* [WHAT YOU ARE ASKED TO DO]
Every line below that has the string "srcFits" needs to be copied.
━━━ DATA EXTRACT ━━━
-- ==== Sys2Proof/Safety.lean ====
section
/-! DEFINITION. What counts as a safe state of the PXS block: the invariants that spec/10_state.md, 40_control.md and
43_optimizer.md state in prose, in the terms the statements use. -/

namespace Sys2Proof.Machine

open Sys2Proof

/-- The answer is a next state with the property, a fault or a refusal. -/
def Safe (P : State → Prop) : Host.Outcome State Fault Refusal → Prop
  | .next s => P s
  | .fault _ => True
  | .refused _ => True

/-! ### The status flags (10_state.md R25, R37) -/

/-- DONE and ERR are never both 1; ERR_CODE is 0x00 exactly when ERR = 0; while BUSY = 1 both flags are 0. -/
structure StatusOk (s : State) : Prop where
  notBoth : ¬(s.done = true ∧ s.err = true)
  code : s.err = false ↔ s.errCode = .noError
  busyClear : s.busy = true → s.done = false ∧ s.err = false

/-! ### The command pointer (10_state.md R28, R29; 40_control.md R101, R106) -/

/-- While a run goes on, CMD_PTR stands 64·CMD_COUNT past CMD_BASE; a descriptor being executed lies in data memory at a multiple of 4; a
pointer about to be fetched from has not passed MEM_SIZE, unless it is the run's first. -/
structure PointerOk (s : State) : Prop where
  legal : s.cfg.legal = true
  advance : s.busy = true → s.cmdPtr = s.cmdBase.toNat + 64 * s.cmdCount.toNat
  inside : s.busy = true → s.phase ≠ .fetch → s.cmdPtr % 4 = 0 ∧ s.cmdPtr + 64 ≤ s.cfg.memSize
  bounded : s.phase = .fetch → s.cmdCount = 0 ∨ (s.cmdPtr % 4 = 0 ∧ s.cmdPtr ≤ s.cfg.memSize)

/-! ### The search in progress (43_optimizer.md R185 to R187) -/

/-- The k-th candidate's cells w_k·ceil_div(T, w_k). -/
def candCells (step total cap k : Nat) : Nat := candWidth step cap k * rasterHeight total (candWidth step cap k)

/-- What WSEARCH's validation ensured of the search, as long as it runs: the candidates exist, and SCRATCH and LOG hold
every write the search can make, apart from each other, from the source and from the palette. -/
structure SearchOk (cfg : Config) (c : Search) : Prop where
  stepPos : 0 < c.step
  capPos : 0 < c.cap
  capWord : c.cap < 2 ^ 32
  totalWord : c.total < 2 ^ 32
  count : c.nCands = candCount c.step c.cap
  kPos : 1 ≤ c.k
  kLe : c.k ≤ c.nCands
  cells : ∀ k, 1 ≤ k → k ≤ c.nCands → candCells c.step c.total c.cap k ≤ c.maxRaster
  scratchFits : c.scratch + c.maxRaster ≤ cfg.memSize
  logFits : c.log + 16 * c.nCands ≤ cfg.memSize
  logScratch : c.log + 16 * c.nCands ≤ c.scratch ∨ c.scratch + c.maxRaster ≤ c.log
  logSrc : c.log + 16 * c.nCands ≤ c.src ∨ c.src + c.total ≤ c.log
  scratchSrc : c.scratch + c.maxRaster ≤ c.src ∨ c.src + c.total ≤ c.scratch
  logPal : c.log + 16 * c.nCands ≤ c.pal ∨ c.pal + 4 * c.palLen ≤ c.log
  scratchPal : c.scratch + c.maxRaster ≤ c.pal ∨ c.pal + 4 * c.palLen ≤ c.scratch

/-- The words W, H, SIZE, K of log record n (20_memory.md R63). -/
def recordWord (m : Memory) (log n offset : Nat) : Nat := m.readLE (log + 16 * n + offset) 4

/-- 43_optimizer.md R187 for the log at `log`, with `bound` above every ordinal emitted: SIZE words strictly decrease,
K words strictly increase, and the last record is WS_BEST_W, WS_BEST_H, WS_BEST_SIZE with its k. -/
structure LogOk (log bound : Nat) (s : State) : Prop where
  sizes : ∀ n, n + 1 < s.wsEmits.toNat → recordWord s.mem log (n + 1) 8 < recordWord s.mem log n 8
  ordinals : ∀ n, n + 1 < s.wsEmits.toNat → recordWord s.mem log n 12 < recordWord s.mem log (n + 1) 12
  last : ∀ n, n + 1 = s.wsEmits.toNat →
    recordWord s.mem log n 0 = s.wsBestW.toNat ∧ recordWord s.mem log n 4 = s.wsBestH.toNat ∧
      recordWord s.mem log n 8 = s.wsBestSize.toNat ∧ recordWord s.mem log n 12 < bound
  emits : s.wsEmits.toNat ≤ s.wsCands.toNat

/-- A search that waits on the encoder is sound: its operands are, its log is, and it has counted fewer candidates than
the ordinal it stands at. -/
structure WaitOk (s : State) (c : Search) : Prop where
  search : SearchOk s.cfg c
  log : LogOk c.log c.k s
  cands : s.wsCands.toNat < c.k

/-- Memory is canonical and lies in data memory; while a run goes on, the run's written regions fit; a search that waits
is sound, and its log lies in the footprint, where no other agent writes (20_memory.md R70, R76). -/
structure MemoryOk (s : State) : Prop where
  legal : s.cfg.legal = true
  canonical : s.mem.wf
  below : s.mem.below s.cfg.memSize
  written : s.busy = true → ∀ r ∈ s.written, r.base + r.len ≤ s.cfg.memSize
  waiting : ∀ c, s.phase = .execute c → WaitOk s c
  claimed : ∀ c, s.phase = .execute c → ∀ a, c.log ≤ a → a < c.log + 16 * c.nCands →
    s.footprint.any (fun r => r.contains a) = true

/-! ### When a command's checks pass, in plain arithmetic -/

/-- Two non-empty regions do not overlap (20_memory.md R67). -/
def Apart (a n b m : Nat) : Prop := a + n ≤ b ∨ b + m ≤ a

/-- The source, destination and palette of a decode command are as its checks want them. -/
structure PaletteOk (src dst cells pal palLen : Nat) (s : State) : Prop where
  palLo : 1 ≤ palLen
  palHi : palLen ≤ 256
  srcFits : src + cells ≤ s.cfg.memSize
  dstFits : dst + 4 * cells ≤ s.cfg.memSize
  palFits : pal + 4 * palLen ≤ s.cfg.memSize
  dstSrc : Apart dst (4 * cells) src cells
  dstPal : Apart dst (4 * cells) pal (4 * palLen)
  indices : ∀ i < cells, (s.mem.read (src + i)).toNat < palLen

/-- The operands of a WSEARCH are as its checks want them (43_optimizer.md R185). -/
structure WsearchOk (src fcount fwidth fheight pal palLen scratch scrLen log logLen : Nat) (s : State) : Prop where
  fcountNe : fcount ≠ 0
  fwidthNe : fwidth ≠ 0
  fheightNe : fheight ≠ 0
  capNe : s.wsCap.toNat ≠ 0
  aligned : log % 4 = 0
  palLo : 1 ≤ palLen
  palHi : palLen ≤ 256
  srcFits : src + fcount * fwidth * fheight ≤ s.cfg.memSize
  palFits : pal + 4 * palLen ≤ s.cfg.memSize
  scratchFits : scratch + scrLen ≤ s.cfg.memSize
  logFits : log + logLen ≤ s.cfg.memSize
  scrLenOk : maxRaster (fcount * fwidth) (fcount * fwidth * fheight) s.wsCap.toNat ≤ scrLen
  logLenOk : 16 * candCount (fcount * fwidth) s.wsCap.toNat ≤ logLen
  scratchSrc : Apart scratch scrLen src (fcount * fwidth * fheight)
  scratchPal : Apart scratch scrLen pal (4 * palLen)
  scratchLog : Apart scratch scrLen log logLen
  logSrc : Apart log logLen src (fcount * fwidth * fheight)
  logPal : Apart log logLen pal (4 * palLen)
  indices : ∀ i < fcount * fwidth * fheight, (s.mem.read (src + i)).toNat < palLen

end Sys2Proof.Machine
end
━━━
━━━ DATA EXTRACT ━━━
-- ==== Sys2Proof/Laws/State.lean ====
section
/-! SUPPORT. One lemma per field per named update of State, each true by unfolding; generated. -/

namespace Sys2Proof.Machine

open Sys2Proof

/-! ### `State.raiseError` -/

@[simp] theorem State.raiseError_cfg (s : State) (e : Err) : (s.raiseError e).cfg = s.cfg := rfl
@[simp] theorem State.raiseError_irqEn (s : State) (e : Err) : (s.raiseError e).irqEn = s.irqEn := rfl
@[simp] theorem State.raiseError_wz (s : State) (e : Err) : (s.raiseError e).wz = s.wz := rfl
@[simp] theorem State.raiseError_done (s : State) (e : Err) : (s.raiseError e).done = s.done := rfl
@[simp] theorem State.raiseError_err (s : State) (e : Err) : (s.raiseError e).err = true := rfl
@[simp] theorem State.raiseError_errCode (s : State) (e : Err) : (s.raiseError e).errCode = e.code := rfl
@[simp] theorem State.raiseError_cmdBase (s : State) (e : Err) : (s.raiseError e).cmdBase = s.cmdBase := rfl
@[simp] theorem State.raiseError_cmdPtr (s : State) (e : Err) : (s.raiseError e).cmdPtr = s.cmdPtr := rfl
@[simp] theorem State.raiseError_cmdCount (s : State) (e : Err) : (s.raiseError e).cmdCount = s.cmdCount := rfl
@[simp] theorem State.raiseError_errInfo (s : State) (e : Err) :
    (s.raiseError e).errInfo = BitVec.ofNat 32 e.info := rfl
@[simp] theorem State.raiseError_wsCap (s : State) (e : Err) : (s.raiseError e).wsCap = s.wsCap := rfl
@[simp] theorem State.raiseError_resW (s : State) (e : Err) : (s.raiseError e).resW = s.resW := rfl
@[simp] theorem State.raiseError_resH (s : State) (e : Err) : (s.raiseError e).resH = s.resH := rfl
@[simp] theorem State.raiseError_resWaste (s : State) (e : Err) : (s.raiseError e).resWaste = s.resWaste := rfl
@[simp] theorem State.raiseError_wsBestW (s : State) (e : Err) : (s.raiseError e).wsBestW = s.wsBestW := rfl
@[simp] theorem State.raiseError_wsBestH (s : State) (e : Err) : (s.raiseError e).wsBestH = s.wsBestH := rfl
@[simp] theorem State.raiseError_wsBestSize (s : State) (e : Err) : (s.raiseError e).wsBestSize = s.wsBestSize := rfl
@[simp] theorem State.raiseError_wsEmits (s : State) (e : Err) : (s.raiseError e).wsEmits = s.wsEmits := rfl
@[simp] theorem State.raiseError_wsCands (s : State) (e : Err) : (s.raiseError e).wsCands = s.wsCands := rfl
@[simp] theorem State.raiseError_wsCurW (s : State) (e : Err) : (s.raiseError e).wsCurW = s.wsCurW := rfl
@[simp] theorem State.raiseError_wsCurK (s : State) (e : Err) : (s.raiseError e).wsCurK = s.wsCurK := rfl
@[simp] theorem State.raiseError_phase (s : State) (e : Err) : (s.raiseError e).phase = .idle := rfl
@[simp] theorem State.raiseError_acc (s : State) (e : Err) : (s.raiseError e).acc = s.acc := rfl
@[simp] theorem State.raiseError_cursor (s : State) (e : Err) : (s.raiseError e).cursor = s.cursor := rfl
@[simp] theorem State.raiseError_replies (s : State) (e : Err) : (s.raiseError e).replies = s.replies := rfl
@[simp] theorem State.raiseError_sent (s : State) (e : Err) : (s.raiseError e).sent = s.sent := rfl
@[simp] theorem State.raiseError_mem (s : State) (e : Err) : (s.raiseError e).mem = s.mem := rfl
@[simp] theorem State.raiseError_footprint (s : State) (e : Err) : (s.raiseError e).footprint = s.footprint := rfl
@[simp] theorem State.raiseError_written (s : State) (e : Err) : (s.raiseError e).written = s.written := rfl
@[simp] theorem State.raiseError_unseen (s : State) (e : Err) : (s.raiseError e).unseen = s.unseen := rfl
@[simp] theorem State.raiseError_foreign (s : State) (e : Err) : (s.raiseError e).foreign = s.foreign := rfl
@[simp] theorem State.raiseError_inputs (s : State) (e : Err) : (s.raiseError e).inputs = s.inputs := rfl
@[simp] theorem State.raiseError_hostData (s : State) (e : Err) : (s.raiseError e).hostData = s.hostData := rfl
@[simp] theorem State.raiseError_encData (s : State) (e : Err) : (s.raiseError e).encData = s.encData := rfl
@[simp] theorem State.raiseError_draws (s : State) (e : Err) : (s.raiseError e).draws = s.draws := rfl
━━━
* [EXPECTED OUTPUT]
  srcFits : src + cells ≤ s.cfg.memSize
  srcFits : src + fcount * fwidth * fheight ≤ s.cfg.memSize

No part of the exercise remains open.